Wieder tat sein Herz einen Sprung. Sie hatte nicht »Obwohl wir verfeindet sind«, sondern »unsere Familien verfeindet sind« gesagt. Das gab ihm Hoffnung, obwohl es eigentlich auf das Gleiche hinauslief. »Aber nein«, widersprach er rasch. »Wir haben zusammen die Compagnia gegründet. Dein Bruder Adalberto ist auch einer ihrer Consuln. Wie ich!« Das war ihm so rausgerutscht. Er spürte, wie ihm die Hitze ins Gesicht schoss.

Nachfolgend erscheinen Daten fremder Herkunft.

-- ==== Sys2Proof/Machine/Dispatch.lean ====
section
/-! DEFINITION. One arm per command. -/

namespace Sys2Proof.Machine
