/-- What a ring does with its descriptors and their data (R80, R82, R85 to R87, R92, R93). The model's choices it
rests on: log entries 5 and 37. -/
def Obligations.RingTraffic : Prop :=
  ∀ (s : State) (q : Nat), s.powered = true →
    (s.fetchable q = true → s.ringTurn q = true → (s.ring q).head = none →
      CompletesTold (.descriptorFetch q none) s (((s.servedRing q).logAer 3).completeHead q 10 0)) ∧
    (∀ d, s.fetchable q = true → s.ringTurn q = true → (s.ring q).head = none →
      CompletesTold (.descriptorFetch q (some d)) s
        (((s.servedRing q).modRing q fun r => { r with head := some { raw := d % 2 ^ 512 } }).judgeHead q (d % 2 ^ 512))) ∧
    (∀ die, s.present die = true → s.beatWinner die = none → CompletesTold (.dmaBeat die) s (s.countBeat die)) ∧
    (∀ die ch c n, ∀ t : State, s.present die = true → s.beatWinner die = some ch → t = s.countBeat die →
      c = mapGet ({} : DmaChannel) t.intake.channels (64 * die + ch) → n = min 64 c.staged → c.ring = some q →
      CompletesTold (.dmaBeat die) s
        (State.modRing
          { t with intake := { t.intake with
              lastChannel := mapSet 0 t.intake.lastChannel (16 * die + t.channelPriority die ch) ch
              channels := mapSet {} t.intake.channels (64 * die + ch)
                { c with staged := c.staged - n, sinceBoundary := (c.sinceBoundary + n) % 4096 } } }
          q fun r => { r with head := r.head.map fun h => { h with moved := h.moved + n } })) ∧
    (∀ h bytes, (s.ring q).head = some h → h.moving = true →
      ∀ (new : List Nat) (h1 : Head) (t : State),
        new = (bytes.take (min (descLength h.raw - h.buf.length)
          (4096 - (mapGet ({} : DmaChannel) s.intake.channels (s.channelKey q)).staged))).map (· % 256) → h1 = { h with buf := h.buf ++ new } →
        t = (s.modRing q fun r => { r with head := some h1 }) →
        ({ t with intake := { t.intake with
            channels := mapMod {} t.intake.channels (t.channelKey q) fun c => { c with staged := c.staged + new.length } } }
          ).headVerdict q h1 = none →
        CompletesTold (.dmaReadCompletion q .ok bytes) s
          { t with intake := { t.intake with
              channels := mapMod {} t.intake.channels (t.channelKey q) fun c => { c with staged := c.staged + new.length } } }) ∧
    (∀ h, (s.ring q).head = some h → h.moving = true → s.ringKind q ≠ 2 →
      CompletesTold (.completionTimeout q) s ((s.logAer 1).endHead q 2)) ∧
    (∀ h, (s.ring q).head = some h → h.moving = true → s.ringKind q = 2 →
      CompletesTold (.completionTimeout q) s (((s.logAer 1).report h.raw 0 0 0 0).endHead q 2)) ∧
    (∀ h, (s.ring q).head = some h → s.ringKind q = 1 → h.moving = true → h.linesStored < descLines h.raw →
      (s.ring q).format = 2 → s.intakeStalled = false →
      ∀ x, x = s.spanOf (laneScanner (ringLane q)) → (h.linesStored + 1) * lineStride 2 x.1 x.2 ≤ h.buf.length →
        (h.linesStored + 1) * lineStride 2 x.1 x.2 ≤ h.moved →
        CompletesTold (.lineStored q) s
          (s.putLine q h (descFirst h.raw + s.sweepStep (laneStation (ringLane q)) * h.linesStored)
            { stored := true, form := 2, bytes := bufferLine 2 x.1 x.2 h.linesStored h.buf } h)) ∧
    (∀ h, (s.ring q).head = some h → s.ringKind q = 1 → h.moving = true → (s.ring q).format ≠ 1 →
      descLines h.raw ≤ h.linesStored → CompletesTold (.descriptorComplete q) s (s.endHead q 0)) ∧
    (∀ h, (s.ring q).head = some h → s.ringKind q = 1 → h.moving = true → (s.ring q).format = 1 →
      descLength h.raw ≤ h.buf.length → descLines h.raw ≤ h.linesStored → descLength h.raw ≤ h.offset →
      CompletesTold (.descriptorComplete q) s (s.endHead q 0))

/-- The panel store, its arbiter and its codec (R103, R109 to R111, R119, R121 to R124, R127 to R130). The model's
choices it rests on: log entries 4 and 36. -/
def Obligations.StoreCommands : Prop :=
  ∀ s : State, s.powered = true →
    (∀ slot lane y chan, lane < 1024 → (s.slot slot).state.isCommitted = true → s.isStored slot lane y = true →
      s.present (laneStation lane) = true → (s.lane lane).lastPlayed < s.sweepKey slot y →
      ∀ t u : State,
        t = (s.modLane lane fun x => { x with lastPlayed := s.sweepKey slot y }) →
        u = { t with
          store := { t.store with
            prefetch := mapMod 0 t.store.prefetch (laneStation lane)
              (· - ceilDiv (s.lineAt slot lane y).bytes.length 64) }
          lines := mapMod {} t.lines (lineKey slot lane y) fun x => { x with badBlocks := x.badBlocks ++ [] } } →
        Completes (.playbackLineDecode slot lane y chan [] []) s
          { u with played := mapSet [] u.played (lineKey slot lane y) (u.decodeStored slot lane y) }) ∧
    (∀ c, CompletesTold (.channelLost c) s (s.loseChannel c)) ∧
    (Completes .arbiterWindowStart s (((s.advanceTo ((s.timebase + 1599) / 1600 * 1600)).endWindow 0).endWindow 1)) ∧
    (∀ k pending r, s.channelPresent k = true →
      ∀ t : State, t = (s.modPort k fun p => p.decision s.presentDies (s.asking k pending)) →
        t.arbWinner k ((s.asking k pending).filter fun r =>
          s.requesterOk r && !(s.port k).excluded.contains r && (!(s.port k).detained || decide (r % 8 = 3))) = some r →
        Completes (.arbiterGrant k pending) s (t.grantBurst k r)) ∧
    (∀ k r, (s.port k).lastGrant = some r → r % 8 ≠ 3 →
      Completes (.grantWithdrawn k) s
        (s.modPort k fun p =>
          { p with spent := mapMod 0 p.spent r (· - 1), lastGrant := none, excluded := r :: p.excluded })) ∧
    (∀ k r, (s.port k).lastGrant = some r → r % 8 = 3 →
      ∀ t : State, t = (s.modPort k fun p =>
          { p with spent := mapMod 0 p.spent r (· - 1), lastGrant := none, excluded := r :: p.excluded }) →
        Completes (.grantWithdrawn k) s
          { t with store := { t.store with prefetch := mapMod 0 t.store.prefetch (r / 8) (· - 1) } }) ∧
    (∀ q h block, (s.ring q).head = some h → s.ringKind q = 1 → (s.ring q).format = 0 → s.variant.codec = true →
      h.moving = true → h.linesStored < descLines h.raw → s.compressorTurn q = true →
      bit s.store.compressorHeld (ringDie q) = false → s.intakeStalled = false →
      ∀ x n prev prev2, x = s.spanOf (laneScanner (ringLane q)) → n = x.2 + 1 - x.1 → h.blockPixels < n →
        (h.linesStored + 1) * lineStride 0 x.1 x.2 ≤ h.buf.length →
        (h.linesStored + 1) * lineStride 0 x.1 x.2 ≤ h.moved →
        prev = (if 1 ≤ h.linesStored then bufferLine 0 x.1 x.2 (h.linesStored - 1) h.buf else []) →
        prev2 = (if 2 ≤ h.linesStored then bufferLine 0 x.1 x.2 (h.linesStored - 2) h.buf else []) →
        blockHolds block prev prev2 h.blockPixels
          (((bufferLine 0 x.1 x.2 h.linesStored h.buf).drop h.blockPixels).take (min 2048 (n - h.blockPixels))) = true →
        Completes (.compressorBlockEmit q block) s
          (s.modRing q fun r => { r with head := some { h with
            blocks := h.blocks ++ block, blockPixels := h.blockPixels + min 2048 (n - h.blockPixels) } })) ∧
    (∀ q h blocks, s.jobReady q 0x20 = some h → bit s.store.compressorHeld (ringDie q) = true →
      Completes (.codecCompressJob q blocks) s ((s.report h.raw 0 0 0 0).endHead q 33)) ∧
    (∀ q h blocks j, s.jobReady q 0x20 = some h → bit s.store.compressorHeld (ringDie q) = false →
      j = Job.compress (bit h.raw 106) (jobOutLength h.raw)
        (s.cfg 0x2330 1 - mapGet 0 s.store.mismatches (ringDie q)) ((s.jobStart q h).input.length + 1) blocks (s.jobStart q h) →
      j.mismatches = 0 → Completes (.codecCompressJob q blocks) s (s.endJob q h.raw j)) ∧
    (∀ q h, s.jobReady q 0x21 = some h →
      Completes (.codecDecompressJob q) s
        (s.endJob q h.raw
          (Job.decompress (jobOutLength h.raw) ((s.jobStart q h).input.length + 1) (s.jobStart q h) (s.jobStart q h))))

Doch sie nahm ihm die offensichtliche Angeberei nicht krumm. Im Gegenteil. Rasch vergewisserte sie sich, dass sie weiterhin allein im Lagerraum standen. Dann beugte sie sich vor und hauchte ihm einen Kuss auf die Wange. »Nimm das als Zeichen meiner Hochachtung vor der neuen Compagnia und meiner Hoffnung auf Frieden mit deinem ehrwürdigen Geschlecht!«

Ansaldo stand mit offenem Mund da, doch schon drehte sie sich um. »Das muss dir erst einmal reichen. Man darf uns hier auf keinen Fall zusammen sehen!«

Ansaldo hob die Hand, um sie aufzuhalten, doch schon war sie entschwunden. »Habe ich das gerade geträumt?«, murmelte er und fasste sich an die Wange. Benommen suchte er sich zwischen den Ballen den Weg zur Tür. Einen Augenblick später stand er vor dem Palazzo Malaspina und atmete die kühle Nachtluft. »Habe ich geträumt?«, fragte er noch einmal lauter, während trotz der Kühle der nahen Alpen eine Welle heißer Gefühle über ihm zusammenschlug. Erst viel später fiel ihm wieder ein, dass er Giulietta gar nicht gefragt hatte, was sie im Lagerraum gewollt hatte.